VDepartment of Statistics, Universidade Estadual de Maringá, Av. Colombo, 5790, 87020-900, Maringá, Paraná, Brazil
ABSTRACT
Forty young bulls were finished in feedlot with diets that contained different dosages of a combination of several natural additives (NA), i.e., clove essential oil, cashew and castor oil, and rumen-protected eugenol, vanillin, and thymol. The animals were randomized in five diets containing four different inclusion levels of NA and a control diet (n = 8 animals per treatment): basal diet without NA (CON); NA15 = 1500 mg/day; NA30 = 3000 mg/day; NA45 = 4500 mg/day, and NA60 = basal diet with 6000 mg/day of the natural additives blend. Colour, antioxidant activity (DPPH, ABTS and FRAP assays), lipid oxidation, and visual acceptability were evaluated through display (until 14 d in vacuum or film packages). Both factors (diet and display) affected all parameters evaluated. The highest dosage, NA60, was able to improve the antioxidant potential, decreasing beef oxidation to produce a higher visual acceptability. The results of this research provide evidence that NA included in the diet of beef cattle can improve overall meat quality and extend shelf-life, thus, providing higher visual acceptability through the colour perception of consumers.

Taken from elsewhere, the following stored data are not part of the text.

/-- RESTRIPE_REQ (R213): the far end lost one of our lanes; RESTRIPE on every lane names the spare and the switch slot, which
is a free value among the multiples of 64. -/
def execRestripeReq (g llane cause : Nat) (s : State) : Host.Outcome State Fault Refusal :=
  let x := groupAt s g
  if ¬ (g < 40 ∨ g = 44) ∨ x.run = false ∨ 3 ≤ llane ∨ cause = 0 ∨ 3 < cause then .next s
  else
    let phys := txLane s g 3
    let (s1, v) := drawFree s
    let w := ctrlWord 0x2E [(54, llane), (52, phys % 4), (46, v % 64), (36, 64 * (v / 64 % 16))]
    let s2 := setGroup s1 g fun y => { y with restripeTx := some (llane, phys % 4) }
    .next (onGroupLanes s2 g w)

/-- RESTRIPE (R213): the far end names the slot from which its spare carries the lane that failed here. -/
def execRestripe (g llane phys sfn slot : Nat) (s : State) : Host.Outcome State Fault Refusal :=
  if (g < 40 ∨ g = 44) ∧ (groupAt s g).run ∧ llane < 3 ∧ phys < 4 then
    .next (setGroup s g fun y => { y with restripe := some (llane, phys, sfn % 64, slot % 1024) })
  else .next s

/-- One re-stripe counted and raised: direction 0 downstream, 1 upstream (R229, R230). -/
def reportRestripe (s : State) (g dir llane phys : Nat) : State :=
  let s1 := if g < 40 then count s (cnum 4 (688 + g)) else s
  let s2 := raise s1 0x0405 (it g ++ it dir ++ it llane ++ it phys)
  if g < 40 then sendEcho s2 g else s2

/-- RESTRIPE_SWITCH (R194, R213): the switch slot arrives; the latency is measured again. -/
def execRestripeSwitch (g : Nat) (upstream : Bool) (s : State) : Host.Outcome State Fault Refusal :=
  let x := groupAt s g
  let base := (groupLanes g).headD 0
  if upstream then
    match x.restripe with
    | some (ll, phys, _, _) =>
      if 4 ≤ phys then .next s
      else
        let s1 := setGroup (setLane s (base + phys) fun y => { y with logical := some ll }) g fun y => { y with restripe := none }
        .next (reportRestripe s1 g 1 ll phys)
    | none => .next s
  else
    match x.restripeTx with
    | some (ll, phys) =>
      let old := txLane s g ll
      let s1 := setLane (setLane s (base + old) fun y => { y with txLogical := 3 }) (base + phys) fun y => { y with txLogical := ll }
      .next (reportRestripe (setGroup s1 g fun y => { y with restripeTx := none }) g 0 ll phys)
    | none => .next s

/-! CEASE (R219 to R221, R479). -/

/-- CEASE_ACK follows CEASE_N: from reset release until RUNNING, but in SAVE 10 µs on it keeps its level (R479). Undriven, it does
not. -/
def ackFollows (s : State) : Bool :=
  !hasRun s && s.pins.driven && (s.pwr.state != .save || (s.pwr.saving && decide (s.time.clk < s.pwr.saveClk + 4000)))

/-- CEASE_N (R219, R415, R478, R479): the level recognised starts a CEASE, whatever the chip's condition; out of reset release and
before RUNNING the acknowledge follows the pin. A chip held in reset starts none. -/
def execCeaseN (s : State) : Host.Outcome State Fault Refusal :=
  let s1 := { s with pins := { s.pins with ceaseN := true } }
  if s.pins.resetHeld then .next s1
  else
    let s2 := sendCease s1 0
    .next (if ackFollows s then { s2 with pins := { s2.pins with ceaseAck := true } } else s2)

/-- CEASE_N released (R219, R479). -/
def execCeaseNRelease (s : State) : Host.Outcome State Fault Refusal :=
  let s1 := { s with pins := { s.pins with ceaseN := false } }
  .next (if ackFollows s then { s1 with pins := { s1.pins with ceaseAck := false } } else s1)

/-- RESUME for the CEASE in force (R219, R221). -/
def resume (s : State) : State :=
  if s.cease.inForce then
    let s1 := onEveryGroup s (resumeWord s.cease.seq)
    { s1 with cease := { s1.cease with inForce := false, waiting := [] }
              pins := { s1.pins with ceaseAck := false } }
  else s

/-- CEASE_CLEAR (R219, R395). -/
def execCeaseClear (e : Entry) (s : State) : Host.Outcome State Fault Refusal :=
  .next (command [0x0113] e (fun _ s =>
    checked s [(!rsvOk e [], stFormat), (s.pins.ceaseN, stState)] fun s => okWith (resume s) []) s)

/-- CEASE_ISSUE (R219). -/
def execCeaseIssue (e : Entry) (s : State) : Host.Outcome State Fault Refusal :=
  .next (command [0x0906] e (fun _ s => checked s [(!rsvOk e [], stFormat)] fun s => okWith (sendCease s 2) []) s)

/-- CEASED (R221, R413): CEASE_ACK once every module joined when the CEASE went out has confirmed its CSEQ. -/
def execCeased (g cseq : Nat) (s : State) : Host.Outcome State Fault Refusal :=
  if g < 40 ∧ s.cease.inForce ∧ cseq = s.cease.seq then
    let wait := s.cease.waiting.filter fun m => m != g
    let ack := wait.isEmpty && mayAck s
    .next { s with cease := { s.cease with waiting := wait }, pins := { s.pins with ceaseAck := s.pins.ceaseAck || ack } }
  else .next s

Keywords: Bioactive compounds; essential oils; eugenol; natural antioxidants; oxidation stability; thymol
Introduction
Consumer awareness of the impacts of food on human health has increased in recent decades, especially for products of animal origin (Clonan et al., 2015; Ducatti et al., 2009). There is an increasing interest in products that are safe, healthy, ethical, with a low impact on the environment that are affordable (Bosona & Gebresenbet, 2013; Monteschio et al., 2017, Monteschio et al., 2020; Vital et al., 2018). Natural additives (NA), such as plant extracts and essential oils, are a promising option to be used in the diet of ruminants as shown by evidence of improved animal performance and meat quality (Beauchemin et al., 2020; Hayajneh, 2019; Ornaghi et al., 2020; Pateiro et al., 2018; Rivaroli et al., 2016, 2020).
The main causes of meat deterioration are microbiological and non-microbiological factors. Fletcher et al. (2018) reported a decrease in meat quality due to microbial spoilage (i.e., breakdown the meat components due to bacterial and fungal growth). The latter is caused by oxidation of lipids and proteins of meat products during storage, thus affecting sensory properties such as colour, odour, flavour, texture, and ultimately consumer preference.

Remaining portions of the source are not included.